The answer is probably more technology.
One ideal would be to use a tool like a software management tool (like Microsoft SAM or Spiceworks) to not only maintain an inventory of what’s installed but also what should be updated and patched? The lawyer wouldn’t necessarily understand what was going on, but at least it would be done. This could enable law practices without their own technology support to maintain the same patching approaches as larger firms.
Another might be a notification system (personally, I use US-CERT) so that a lawyer gets an e-mail when one of their applications needs attention. Of course, then Adobe would be automatically placed in the spam filter. But it’s still just a status quo solution. The lawyer who currently uses typewriters throughout the practice will be safe from e-mails, but also clueless about the technology on the horizon.

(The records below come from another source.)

-- ==== Sys2Proof/Config.lean ====
section
/-! DEFINITION. The implementation parameters (spec 00_scope.md R8) and the free values: what the spec leaves open is an
opaque constant with no body, so that no proof can rest on a value of it (log 8, log 24). -/

namespace Sys2Proof

open Sys2Proof.Machine

/-- The parameters of 00_scope.md R8, in the table's order. Times are in seconds and frequencies in hertz (log 6). A
`busTimeout` of `none` is the infinite one. -/
structure Config where
  devAddrDefault : BitVec 7
  swapDefault    : Bool
  settleTime     : Rat
  frameInterval  : Rat
  clkHz          : Rat
  i2cSclHz       : Rat
  busTimeout     : Option Rat
deriving DecidableEq, Repr

/-- CLK_HZ, OPEN (92_eei_decisions.md D39). -/
opaque Config.openClkHz : Rat

/-- I2C_SCL_HZ, OPEN (92_eei_decisions.md D21). -/
opaque Config.openI2cSclHz : Rat

/-- BUS_TIMEOUT, OPEN and perhaps infinite (92_eei_decisions.md D19). -/
opaque Config.openBusTimeout : Option Rat

/-- The defaults of 00_scope.md R8: 0x69, no swap, 100 ms, 1000 ms; the OPEN parameters stay uninterpreted. -/
def Config.defaults : Config where
  devAddrDefault := 0x69
  swapDefault    := false
  settleTime     := 1 / 10
  frameInterval  := 1
  clkHz          := Config.openClkHz
  i2cSclHz       := Config.openI2cSclHz
  busTimeout     := Config.openBusTimeout

/-- An implementation counts `ceil(t · CLK_HZ)` ticks of `clk` for a wait of `t` (60_exceptions.md R240). -/
def Config.waitTicks (c : Config) (t : Rat) : Nat := (t * c.clkHz).ceil.toNat

/-- The agent step that comes when the schedule names none (20_memory.md R91, log 1). -/
opaque Config.freeEvent : Nat → Event

/-- The access the host makes when its program names none (10_state.md R48, log 3). -/
opaque Config.freeHostLine : Nat → HostLine

/-- The oracle's answer to a write that no listed reply answers (20_memory.md R75, log 4). -/
opaque Config.freeWriteReply : Nat → WriteReply

/-- The oracle's answer to a read that no listed reply answers (20_memory.md R75, log 4). -/
opaque Config.freeReadReply : Nat → ReadReply

/-- `sda_oe` while the transaction that is entry `n` of the history, counted from 1, never ends (20_memory.md R98, log 26). -/
opaque Config.freeSdaOe : (n : Nat) → Bool

/-- `(scl_oe, sda_oe)` at time `t` while the transaction that will be the history's next entry, after `n` others, is in
progress (20_memory.md R77, log 26). -/
opaque Config.freePulls : (n : Nat) → (t : Rat) → Bool × Bool

/-- Where in its sequence the transaction that is entry `n` of the history, counted from 1, was cut: a number that picks one
of the places (20_memory.md R82, log 27). -/
opaque Config.freeCut : (n : Nat) → Nat

/-- The bytes the target sent in the read that is entry `n` of the history and was cut (20_memory.md R75, log 27). -/
opaque Config.freeCutBytes : (n : Nat) → Byte × Byte

/-- `(scl_oe, sda_oe)` of the other end while the block attempts the STOP of the transaction that is entry `n` of the history
and was cut (20_memory.md R82, log 27). -/
opaque Config.freeOtherPulls : (n : Nat) → Vector (Bool × Bool) 4

/-- `pix[i].raw` after the reset that took draw `n` (70_reset_and_hazards.md R250, log 9). -/
opaque Config.freeRaw : (n i : Nat) → Half

/-- `pix[i].band` after the reset that took draw `n` (70_reset_and_hazards.md R250, log 9). -/
opaque Config.freeBand : (n i : Nat) → BitVec 3

end Sys2Proof
end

And some lawyers are still not clear on what technology like the cloud is. And getting them to take on the types of tools that might help them achieve their professional obligations is probably as great or greater a challenge as getting them to adopt the technology that could improve their bottomline or client service delivery.
I asked the law students whether any of them thought that they would use or understand technology less in the future than they did today and none did. Not surprising. Yet as soon as they graduate and pass the bar, they are likely to enter a technology stasis where they know what they know and, without some real effort, their technology will largely be time stamped the same year they’re called to the bar.
There are some interesting challenges for those who want to bridge this gap. Just-in-time information tools could meet what is likely already a large need, and one that is definitely going to grow. A good software app and a trusted central delivery hub (like a lawyer regulator) and someone could probably make quite an impact and some decent money.